Overall, this project was well-done. There is evidence of research into existing methods, as well as experimentation with novel approaches. The code is parameterized to make further experimentation and reuse possible.

The process for selecting the best outlier detection method seems interesting in principle but flawed in execution. I outline the problems and some approaches to deal with them below.

I have made various other suggestions and comments that I hope will be helpful for future projects.

Documentation

The README is well-organized. The main things missing are:

1) Instructions for installation. Attempting to follow the instructions from a clean Python environment fail, and users need to figure out how to install the package and/or dependencies. (pip install . works, so it's not hard. Just don't assume that your users know that.) 2) A clear description of what the outlier detection methods are. DVARS is well-understood, but IQR and Z-score are fairly general concepts, so a bit more description of how they are applied would be helpful.

The description of the method selection is a bit spare. It simply says:

The General Linear Method (GLM) is then applied with convolved hemodynamic response function as activation model. From the GLM model, Mean Root Sum of Squares (MRSS) is calculated, before and after removing outliers detected by each method. The method that shows the biggest reduction in MRSS is then selected as the method of choice.

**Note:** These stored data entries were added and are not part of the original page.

theorem State.acceptHeld_keeps {s : Sys2Proof.Machine.State} : Keeps 232227094161597673029484802 s
    (State.acceptHeld s) := by
  unfold State.acceptHeld
  split
  · refine Keeps.ite ?_ ?_
    · refine Keeps.step ?_ State.acceptHeldOf_keeps rfl
      exact Keeps.refl _ _
    · exact Keeps.refl _ _
  · exact Keeps.refl _ _

theorem execHeldItemAccept_keeps {s : Sys2Proof.Machine.State} : ResKeeps tgtNext 232227094161597673029484802 s
    (execHeldItemAccept s) := by
  unfold execHeldItemAccept
  refine ResKeeps.some rfl ?_
  refine Keeps.step ?_ State.acceptHeld_keeps rfl
  exact Keeps.refl _ _

theorem State.brstLost_keeps {s : Sys2Proof.Machine.State} : Keeps 234569387937101017063866626 s
    (State.brstLost s) := by
  unfold State.brstLost
  refine Keeps.mkUpd ?_ ⟨Or.inr rfl, rfl, Or.inr rfl, Or.inr rfl, Or.inr rfl, Or.inr rfl, Or.inr rfl, Or.inr
      rfl, Or.inr rfl, Or.inr rfl, Or.inr rfl, Or.inr rfl, Or.inr rfl, Or.inr rfl, Or.inr rfl, Or.inl rfl, Or.inr
      rfl, Or.inr rfl, Or.inr rfl, Or.inr rfl, Or.inr rfl, Or.inr rfl, Or.inr rfl, Or.inr rfl, Or.inr rfl, Or.inr
      rfl, Or.inr rfl, Or.inr rfl, Or.inr rfl, Or.inr rfl, Or.inr rfl, Or.inr rfl, Or.inr rfl, Or.inr rfl, Or.inr
      rfl, Or.inr rfl, Or.inr rfl, Or.inr rfl, Or.inr rfl, Or.inr rfl, Or.inr rfl, Or.inr rfl, Or.inr rfl, Or.inr
      rfl, Or.inr rfl, Or.inr rfl, Nat.le_refl _, trivial, fun w => w, fun w => w, fun w => w, fun w => w, fun w =>
      w, fun w => w, fun w => w, fun w => w, fun w => w, fun w => w, fun w => w, fun w => w, fun w => w⟩
  refine Keeps.foldl _ _ ?_ ?_
  · refine Keeps.foldl _ _ ?_ ?_
    · exact Keeps.refl _ _
    · intro y_ a_ h_
      refine Keeps.step ?_ State.takeEnd_keeps rfl
      with_reducible assumption
  · intro y_ a_ h_
    refine Keeps.ite ?_ ?_
    · refine Keeps.step ?_ State.dropHeld_keeps rfl
      with_reducible assumption
    · with_reducible assumption

theorem State.brstBack_keeps {s : Sys2Proof.Machine.State} : Keeps 32768 s (State.brstBack s) := by
  unfold State.brstBack
  refine Keeps.mkUpd ?_ ⟨Or.inr rfl, rfl, Or.inr rfl, Or.inr rfl, Or.inr rfl, Or.inr rfl, Or.inr rfl, Or.inr
      rfl, Or.inr rfl, Or.inr rfl, Or.inr rfl, Or.inr rfl, Or.inr rfl, Or.inr rfl, Or.inr rfl, Or.inl rfl, Or.inr
      rfl, Or.inr rfl, Or.inr rfl, Or.inr rfl, Or.inr rfl, Or.inr rfl, Or.inr rfl, Or.inr rfl, Or.inr rfl, Or.inr
      rfl, Or.inr rfl, Or.inr rfl, Or.inr rfl, Or.inr rfl, Or.inr rfl, Or.inr rfl, Or.inr rfl, Or.inr rfl, Or.inr
      rfl, Or.inr rfl, Or.inr rfl, Or.inr rfl, Or.inr rfl, Or.inr rfl, Or.inr rfl, Or.inr rfl, Or.inr rfl, Or.inr
      rfl, Or.inr rfl, Or.inr rfl, Nat.le_refl _, trivial, fun w => w, fun w => w, fun w => w, fun w => w, fun w =>
      w, fun w => w, fun w => w, fun w => w, fun w => w, fun w => w, fun w => w, fun w => w, fun w => w⟩
  exact Keeps.refl _ _

theorem State.coreRelease_keeps {s : Sys2Proof.Machine.State} {n : Nat} : Keeps 2417851639229258357833730 s
    (State.coreRelease s n) := by
  unfold State.coreRelease
  refine Keeps.step ?_ State.loadRun_keeps rfl
  refine Keeps.step ?_ State.wr_keeps (kb_k 2417851639229258349412352 rfl rfl)
  refine Keeps.step ?_ State.modCore_keeps rfl
  exact Keeps.refl _ _

theorem State.coreHold_keeps {s : Sys2Proof.Machine.State} {n : Nat} : Keeps 2531188434818129843027970 s
    (State.coreHold s n) := by
  unfold State.coreHold
  refine Keeps.ite ?_ ?_
  · exact Keeps.refl _ _
  · refine Keeps.step ?_ State.modCore_keeps rfl
    refine Keeps.step ?_ State.wr_keeps (kb_k 2417851639229258349412352 rfl rfl)
    refine Keeps.step ?_ State.wr_keeps (kb_k 2417851639229258349412352 rfl rfl)
    refine Keeps.mkUpd ?_ ⟨Or.inr rfl, rfl, Or.inr rfl, Or.inr rfl, Or.inr rfl, Or.inr rfl, Or.inr rfl, Or.inr
        rfl, Or.inr rfl, Or.inr rfl, Or.inr rfl, Or.inr rfl, Or.inr rfl, Or.inr rfl, Or.inr rfl, Or.inl rfl, Or.inr
        rfl, Or.inr rfl, Or.inr rfl, Or.inr rfl, Or.inr rfl, Or.inr rfl, Or.inr rfl, Or.inr rfl, Or.inr rfl, Or.inr
        rfl, Or.inr rfl, Or.inr rfl, Or.inr rfl, Or.inr rfl, Or.inr rfl, Or.inr rfl, Or.inr rfl, Or.inr rfl, Or.inr
        rfl, Or.inr rfl, Or.inr rfl, Or.inr rfl, Or.inr rfl, Or.inr rfl, Or.inr rfl, Or.inr rfl, Or.inr rfl, Or.inr
        rfl, Or.inr rfl, Or.inr rfl, Nat.le_refl _, trivial, fun w => w, fun w => w, fun w => w, fun w => w, fun w
        => w, fun w => w, fun w => w, fun w => w, fun w => w, fun w => w, fun w => w, fun w => w, fun w => w⟩
    refine Keeps.step ?_ State.loadRun_keeps rfl
    refine Keeps.step ?_ State.flushItems_keeps rfl
    exact Keeps.refl _ _

theorem State.bwCtlWrite_keeps {s : Sys2Proof.Machine.State} {r : Sys2Proof.Requester} {n : Nat} {word : Nat} :
    Keeps 2531188434818131990511622 s (State.bwCtlWrite s r n word) := by
  unfold State.bwCtlWrite
  refine State.writeWith_keeps ?_ (kb_k 2417851639229258349412352 rfl rfl) ?_
  · exact Keeps.refl _ _
  · intro y0_ h_
    refine Keeps.ite ?_ ?_
    · refine Keeps.step ?_ State.coreRelease_keeps rfl
      with_reducible assumption
    · refine Keeps.ite ?_ ?_
      · refine Keeps.step ?_ State.coreHold_keeps rfl
        with_reducible assumption
      · with_reducible assumption

theorem execBrewerRun_keeps {r : Sys2Proof.Requester} {n : Fin 16} {v : Sys2Proof.Word} {s :
    Sys2Proof.Machine.State} : ResKeeps tgtNext 2531188434818131990511622 s (execBrewerRun r n v s) := by
  unfold execBrewerRun
  refine ResKeeps.some rfl ?_
  refine Keeps.step ?_ State.bwCtlWrite_keeps rfl
  exact Keeps.refl _ _

theorem execBrewerHold_keeps {r : Sys2Proof.Requester} {n : Fin 16} {v : Sys2Proof.Word} {s :
    Sys2Proof.Machine.State} : ResKeeps tgtNext 2531188434818131990511622 s (execBrewerHold r n v s) := by
  unfold execBrewerHold
  refine ResKeeps.some rfl ?_
  refine Keeps.step ?_ State.bwCtlWrite_keeps rfl
  exact Keeps.refl _ _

This is one of the most substantial pieces of the project, but we are not told what minimizing MRSS is supposed to buy us and at what cost. The mean residual sum of squares is used to calculate the denominator of a t-statistic, but this is a per-voxel measure. Aggregating across voxels does not have an obvious interpretation, at least to me. Below, I have some further discussion about the effects I believe this will have.

It would also be nice to have a summary of the overall results. Is one detector consistently best, or does it seem essentially random? Do they largely agree on outliers, or are they pretty much non-overlapping?

Methods review

The outlier_detection_methods.md is a nice review. It would help to link to it from the README.

Script execution

The script runs as expected, taking several minutes. Verbosity flags are helpful for tracking progress, and the --show flag is a nice idea for getting a sense of the findings for each BOLD file.

I was unable to detect any visual difference between the pre- and post-removal slices that were plotted, so it's not entirely clear what I was supposed to be getting out of this visualization. Plots that show numeric differences, appropriately scaled, might serve better than side-by-side plots. Some artifact detection algorithms have shown the per-volume measure of interest as a line graph, with outlier volumes marked out with vertical lines or shaded regions (example), or with a threshold as a horizontal bar (example)

Detector implementations

DVARS: DVARS is implemented correctly, and the detector identifies both volumes when two volumes differ by 1.96 standard deviations above the mean DVARS metric. Bounds checks are used to ensure that indices do not hit fencepost errors.

Z-Score: The Z-score detector is a straightforward test for whole-volume mean intensities. Volumes with intensities more than two standard deviations away from the global mean are identified as outliers.

IQR detector: The IQR implementation is a little unusual. Unlike the Z-score, this is performed on individual voxels instead of whole volumes. A volume is identified as an outlier if 5% or more of its voxels were outliers. The properties of such a detector are not obvious to this reviewer, and no explanation is given for this approach instead of the IQR of volume mean intensities.

Evaluation/selection of detectors

This project attempted a quantitative evaluation of possible outliers. The approach was to select the method that most reduced the mean residual sum-of-squares when detected outliers were removed before fitting a GLM with an predicted hemodynamic time course. This was implemented in this code section:

# compare MRSS between volumes, original and filtered
MRSS = []
for vol, resid in [(X, E), (X_filtered, E_filt)]:
# Residual sum of squares
    RSS = np.sum(resid ** 2)
    # Degrees of freedom: n - no independent columns in X
    df = vol.shape[0] - npl.matrix_rank(vol)
    # Mean residual sum of squares
    MRSS.append(RSS / df)

and corresponds to:

$$ \mathrm{MRSS} = \frac1{n - rank(\mathbf X)}\sum{(\mathbf Y - \hat{\mathbf Y})^2} $$

This is the denominator of the t-statistic, summed over all voxels.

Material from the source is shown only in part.